**What is being asked**
Go to the line holding "d r (u.needDue" in the entries below and write out exactly every line down to and including the line holding "have same := Claim.stirs_same".

Stored items:
═══
-- ==== Sys2Proof/Proofs/NeedMet.lean ====
section
/-! PROOFS. A need as the table of R139 has it met. -/

namespace Sys2Proof.Machine

/-! ### A need that has been met, as the table of R139 has it -/

theorem Chan.braked_eq {c : Chan} (idle : c.idle = none) (backoff : c.backoff = none) {f : Move} {req : Nat} : c.braked f req = { c with
    st := .braking, bridge := .short, pending := .none, followOn := f, protective := false, req := req
    travel := none, stall := none, dwell := some 300 } := by
  cases c
  cases idle
  cases backoff
  rfl

/-- What the station does on a channel stands in for `s` when a need falls due on it: `u` is the state in which it falls due
and `t` the one that the command ends in. -/
structure NeedFalls (s u t : State) (ch : Fin 2) : Prop where
  ok : u.Ok
  runs : u.motionRuns = true
  order : ChanOrder true (s.chan ch) (s.claim (loadMotor ch)).st
  unforced : (s.claim (loadMotor ch)).st ≠ .forced
  draw : 1 ≤ Item.motionDraw s.seq.values ch ∧ Item.motionDraw s.seq.values ch ≤ 30000
  chan : u.chan ch = s.chan ch
  claim : (s.claim (loadMotor ch)).stirs (u.claim (loadMotor ch))
  pins : u.pins = s.pins
  values : u.seq.values = s.seq.values
  serial : u.status.serial = s.status.serial
  chanT : t.chan ch = (u.needDue ch).chan ch
  claimT : ((u.needDue ch).claim (loadMotor ch)).stirs (t.claim (loadMotor ch))
  shown : t.status.outcome = (u.needDue ch).status.outcome ∨ t.status.outcome = u.needOutcome
  need : u.needOutcome = if t.view.driveAccepted = true then 4 else 6

section
variable {s u t : State} {ch : Fin 2} (h : NeedFalls s u t ch)
include h

theorem NeedFalls.same (not : (s.claim (loadMotor ch)).st ≠ .waiting) : u.claim (loadMotor ch) = s.claim (loadMotor ch) :=
  Claim.stirs_same h.claim not

theorem NeedFalls.met {c : Chan} {d : Claim} {r : Bool} (m : Met u ch c d r (u.needDue ch)) (not : d.st ≠ .waiting) :
    t.claim (loadMotor ch) = d ∧ t.chan ch = c := by
  have same := Claim.stirs_same h.claimT (by rw [m.claim]; exact not)
  exact ⟨same.trans m.claim, h.chanT.trans m.chan⟩

/-- A claim that a channel keeps goes on, at rank 0 where it is Held. -/
theorem NeedFalls.keeps {c : Chan} {r : Bool} (not : (s.claim (loadMotor ch)).st ≠ .waiting)
    (m : Met u ch c (u.claim (loadMotor ch)).atZero r (u.needDue ch)) :
    ((t.claim (loadMotor ch)).st = (s.claim (loadMotor ch)).st ∧ (t.claim (loadMotor ch)).held = (s.claim (loadMotor ch)).held
      ∧ ((s.claim (loadMotor ch)).st = .held → (t.claim (loadMotor ch)).rank = 0)) ∧ t.chan ch = c := by
  rw [h.same not] at m
  obtain ⟨claim, chan⟩ := h.met m (by rw [(Claim.atZero_keeps _).1]; exact not)
  rw [claim]
  exact ⟨Claim.atZero_keeps _, chan⟩

theorem NeedFalls.moving (moving : (s.chan ch).moving = true) : (s.claim (loadMotor ch)).st = .held := h.order.held (.inl moving)

theorem NeedFalls.braking (st : (s.chan ch).st = .braking) : (s.claim (loadMotor ch)).st ≠ .waiting := by
  rcases h.order.kept st with k | ⟨-, k⟩ <;> rw [k] <;> nofun

theorem NeedFalls.home_iff : u.atHome ch ↔ (s.chan ch).st = .retracted ∨ (s.chan ch).st = .unknown ∧ s.pins.er.get ch = true := by
  unfold State.atHome
  rw [h.chan, h.pins]

/-- A state's outcome after a need that replaces a request shows what the need shows. -/
theorem NeedFalls.shows {c : Chan} {d : Claim} (m : Met u ch c d true (u.needDue ch)) (some : (s.chan ch).req ≠ 0)
    (last : (s.chan ch).req = s.status.serial) : t.status.outcome = if t.view.driveAccepted = true then 4 else 6 := by
  have replaced := replacedByNeed_shows (s := u) (ch := ch) (by rw [h.chan]; exact some) (by rw [h.chan, h.serial]; exact last)
  rw [← h.need]
  rcases h.shown with e | e
  · rw [e, m.outcome, if_pos rfl, replaced]
  · exact e

end

section
variable {s u t : State} {ch : Fin 2} (h : NeedFalls s u t ch)
include h

theorem NeedFalls.extending (st : (s.chan ch).st = .extending) :
    Met u ch ((s.chan ch).braked .protective 0) (u.claim (loadMotor ch)).atZero false (u.needDue ch) := by
  have held := h.moving (by simp [Chan.moving, st])
  have met := needDue_extending (ch := ch) h.ok h.runs (by rw [h.chan]; exact st) (by rw [h.same (by rw [held]; nofun)]; exact held)
  rwa [h.chan] at met

theorem NeedFalls.retracting (st : (s.chan ch).st = .retracting) :
    Met u ch { s.chan ch with protective := true, pending := .none, req := 0 } (u.claim (loadMotor ch)).atZero true (u.needDue ch) := by
  have held := h.moving (by simp [Chan.moving, st])
  have met := needDue_retracting (ch := ch) h.ok h.runs (by rw [h.chan]; exact st) (by rw [h.same (by rw [held]; nofun), held]; nofun)
  rwa [h.chan] at met

theorem NeedFalls.backoff (st : (s.chan ch).st = .backoff) : Met u ch { s.chan ch with
    st := .retracting, backoff := none, travel := some (Item.travelMs s.seq.values ch), protective := true
    pending := .none, req := 0 } (u.claim (loadMotor ch)).atZero true (u.needDue ch) := by
  have held := h.moving (by simp [Chan.moving, st])
  have met := needDue_backoff (ch := ch) h.ok h.runs (by rw [h.chan]; exact st) (by rw [h.same (by rw [held]; nofun), held]; nofun)
  rwa [h.chan, h.values] at met

theorem NeedFalls.follows (st : (s.chan ch).st = .braking)
    (follow : (s.chan ch).followOn = .none ∨ (s.chan ch).followOn = .extend ∨ (s.chan ch).followOn = .retract) :
    Met u ch { s.chan ch with followOn := .protective, pending := .none, req := 0 } (u.claim (loadMotor ch)).atZero true (u.needDue ch) := by
  have not := h.braking st
  have met := needDue_follows (ch := ch) h.ok h.runs (by rw [h.chan]; exact st) (by rw [h.chan]; exact follow) (by rw [h.same not]; exact not)
  rwa [h.chan] at met

theorem NeedFalls.kept (st : (s.chan ch).st = .braking) (follow : (s.chan ch).followOn = .backoff ∨ (s.chan ch).followOn = .protective) :
    Met u ch (s.chan ch) (u.claim (loadMotor ch)).atZero false (u.needDue ch) := by
  have not := h.braking st
  have met := needDue_kept (ch := ch) h.ok h.runs (by rw [h.chan]; exact st) (by rw [h.chan]; exact follow) (by rw [h.same not]; exact not)
  rwa [h.chan] at met

/-- An Extend that is pending at home ends. -/
theorem NeedFalls.ends (home : u.atHome ch) (pending : (s.chan ch).pending = .extend) : ∃ c d, c.st = (s.chan ch).st ∧ c.pending = .none
    ∧ c.followOn = (s.chan ch).followOn ∧ d.st = .idle ∧ Met u ch c d true (u.needDue ch) := by
  have eq : u.needDue ch = u.endPending ch u.needOutcome := by
    rw [needDue_home h.runs home]
    exact if_pos (by rw [h.chan]; exact pending)
  obtain ⟨chan, claim, status⟩ := endPending_ended (ch := ch) h.ok u.needOutcome
  refine ⟨_, _, ?_, ?_, ?_, claim, by rw [eq], by rw [eq], by rw [eq, status, if_pos rfl]; rfl⟩
  · rw [chan, h.chan]
  · rw [chan]
  · rw [chan, h.chan]

/-- At rest away from home. -/
theorem NeedFalls.pends (rest : (s.chan ch).atRest = true) (away : ¬ u.atHome ch) (free : (s.chan ch).pending ≠ .protective) :
    u.needDue ch = u.pendProtective ch := by
  rw [needDue_rest h.runs (by rw [h.chan]; exact rest) away]
  exact if_neg (by rw [h.chan]; exact free)

theorem NeedFalls.unforcedU : (u.claim (loadMotor ch)).st ≠ .forced := by
  rcases h.claim with e | ⟨-, e | ⟨n, e⟩⟩
  · rw [e]; exact h.unforced
  · rw [e]; nofun
  · rw [e]; nofun

theorem NeedFalls.waits (rest : (s.chan ch).atRest = true) (away : ¬ u.atHome ch) (free : (s.chan ch).pending ≠ .protective)
    (kept : s.pins.hold = true ∨ (s.chan ch).calTimer.isSome = true) :
    ∃ d, d.st = .idle ∧ Met u ch { s.chan ch with pending := .protective, req := 0, idle := none } d true (u.needDue ch) := by
  have waits := pendProtective_waits (ch := ch) h.ok (by rw [h.chan]; exact rest) (by rw [h.pins, h.chan]; exact kept)
  rwa [← h.pends rest away free, h.chan] at waits

theorem NeedFalls.homes (rest : (s.chan ch).atRest = true) (away : ¬ u.atHome ch) (free : (s.chan ch).pending ≠ .protective)
    (hold : s.pins.hold = false) (cal : (s.chan ch).calTimer = none) (stop : s.pins.er.get ch = false) :
    ∃ stall d, d.st = .held ∧ d.rank = 0 ∧ Met u ch (({ s.chan ch with pending := .protective, req := 0, idle := none } : Chan).started
      .protective (Item.travelMs s.seq.values ch) stall) d true (u.needDue ch) := by
  have homes := pendProtective_homes (ch := ch) h.ok h.runs (by rw [h.values]; exact h.draw) h.unforcedU (by rw [h.chan]; exact rest)
    (by rw [h.pins]; exact hold) (by rw [h.chan]; exact cal) (by rw [h.pins]; exact stop)
  rwa [← h.pends rest away free, h.chan, h.values] at homes

theorem NeedFalls.arrives (rest : (s.chan ch).atRest = true) (away : ¬ u.atHome ch) (free : (s.chan ch).pending ≠ .protective)
    (hold : s.pins.hold = false) (cal : (s.chan ch).calTimer = none) (stop : s.pins.er.get ch = true) :
    ∃ c d, c.st = .braking ∧ c.bridge = .short ∧ c.followOn = .none ∧ c.pending = .none ∧ d.st = .idle ∧ Met u ch c d true (u.needDue ch) := by
  have arrives := pendProtective_arrives (ch := ch) h.ok h.runs (by rw [h.values]; exact h.draw) h.unforcedU (by rw [h.chan]; exact rest)
    (by rw [h.pins]; exact hold) (by rw [h.chan]; exact cal) (by rw [h.pins]; exact stop)
  rw [← h.pends rest away free] at arrives
  obtain ⟨idle, st, bridge, follow, pending, outcome⟩ := arrives
  exact ⟨_, _, st, bridge, follow, pending, idle, rfl, rfl, outcome.trans (if_pos rfl).symm⟩

theorem NeedFalls.braked (st : (s.chan ch).st = .extending) : (s.chan ch).braked .protective 0 = { s.chan ch with
    st := .braking, bridge := .short, pending := .none, followOn := .protective, protective := false, req := 0
    travel := none, stall := none, dwell := some 300 } := by
  obtain ⟨idle, -, -⟩ := h.order.moving_timers (by simp [Chan.moving, st])
  have backoff : (s.chan ch).backoff = none := by
    have iff := h.order.backoff
    rw [st] at iff
    simpa using iff
  exact Chan.braked_eq idle backoff
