section
variable {α : Type} {f : Periods → α} (was s : State)

theorem shedOffers_spares (h : ∀ p x, f { p with shed := x } = f p) : Spares f s.shedOffers := by
  unfold State.shedOffers
  split
  · exact Spares.ite (Spares.one fun p => h p _) Spares.nil
  · exact Spares.nil

theorem supplyOffers_spares (h : ∀ p x, f { p with supply := x } = f p) : Spares f s.supplyOffers := by
  unfold State.supplyOffers
  split
  · exact Spares.ite (Spares.one fun p => h p _) Spares.nil
  · exact Spares.nil

theorem status0Offers_spares (h : ∀ p x, f { p with status := x } = f p) : Spares f (State.status0Offers was s) :=
  Spares.ite (Spares.one fun p => h p _) Spares.nil

theorem status2Offers_spares : Spares f s.status2Offers := Spares.ite (Spares.one fun _ => rfl) Spares.nil

theorem tankOffers_spares (k : Fin 3) (h : ∀ p x, f { p with tank := p.tank.set k x } = f p) :
    Spares f (State.tankOffers was s k) := Spares.ite (Spares.one fun p => h p _) Spares.nil

theorem climateOffers_spares (z : Fin 2) (h : ∀ p x, f { p with climate := p.climate.set z x } = f p) :
    Spares f (State.climateOffers was s z) := Spares.ite (Spares.one fun p => h p _) Spares.nil

theorem motionOffers_spares (ch : Fin 2) (h : ∀ p x, f { p with motion := p.motion.set ch x } = f p) :
    Spares f (State.motionOffers was s ch) := Spares.ite (Spares.one fun p => h p _) Spares.nil

theorem interlockOffers_spares (ch : Fin 2) (h : ∀ p x, f { p with interlock := p.interlock.set ch x } = f p) :
    Spares f (State.interlockOffers was s ch) := Spares.ite (Spares.one fun p => h p _) Spares.nil

theorem lightOffers_spares (ch : Fin 8) (h : ∀ p x, f { p with light := p.light.set ch x } = f p) :
    Spares f (State.lightOffers was s ch) := Spares.ite (Spares.one fun p => h p _) Spares.nil

end

/-- What a step hands over does to the periods. -/
def State.restarted (was u : State) : Periods := periodsBy (State.lastOffers was u) (periodsBy (State.firstOffers was u) u.periods)

section
variable {was u : State} (told : u.view.changes = []) (pub : u.publishes = true)
include told pub

theorem publish_periods : (State.publish was u).periods = { State.restarted was u with
    interlock := (State.publish was u).periods.interlock } := by
  rw [publish_told told pub]
  have hands : ((State.firstOffers was u).foldl State.take u).publishStatus1.periods = ((State.firstOffers was u).foldl State.take u).periods := by
    unfold State.publishStatus1
    split <;> rfl
  unfold State.restarted
  rw [← takes_periods, ← hands, ← takes_periods]
  rfl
═══
**Task response**
theorem NeedFalls.met {c : Chan} {d : Claim} {r : Bool} (m : Met u ch c d r (u.needDue ch)) (not : d.st ≠ .waiting) :
    t.claim (loadMotor ch) = d ∧ t.chan ch = c := by
  have same := Claim.stirs_same h.claimT (by rw [m.claim]; exact not)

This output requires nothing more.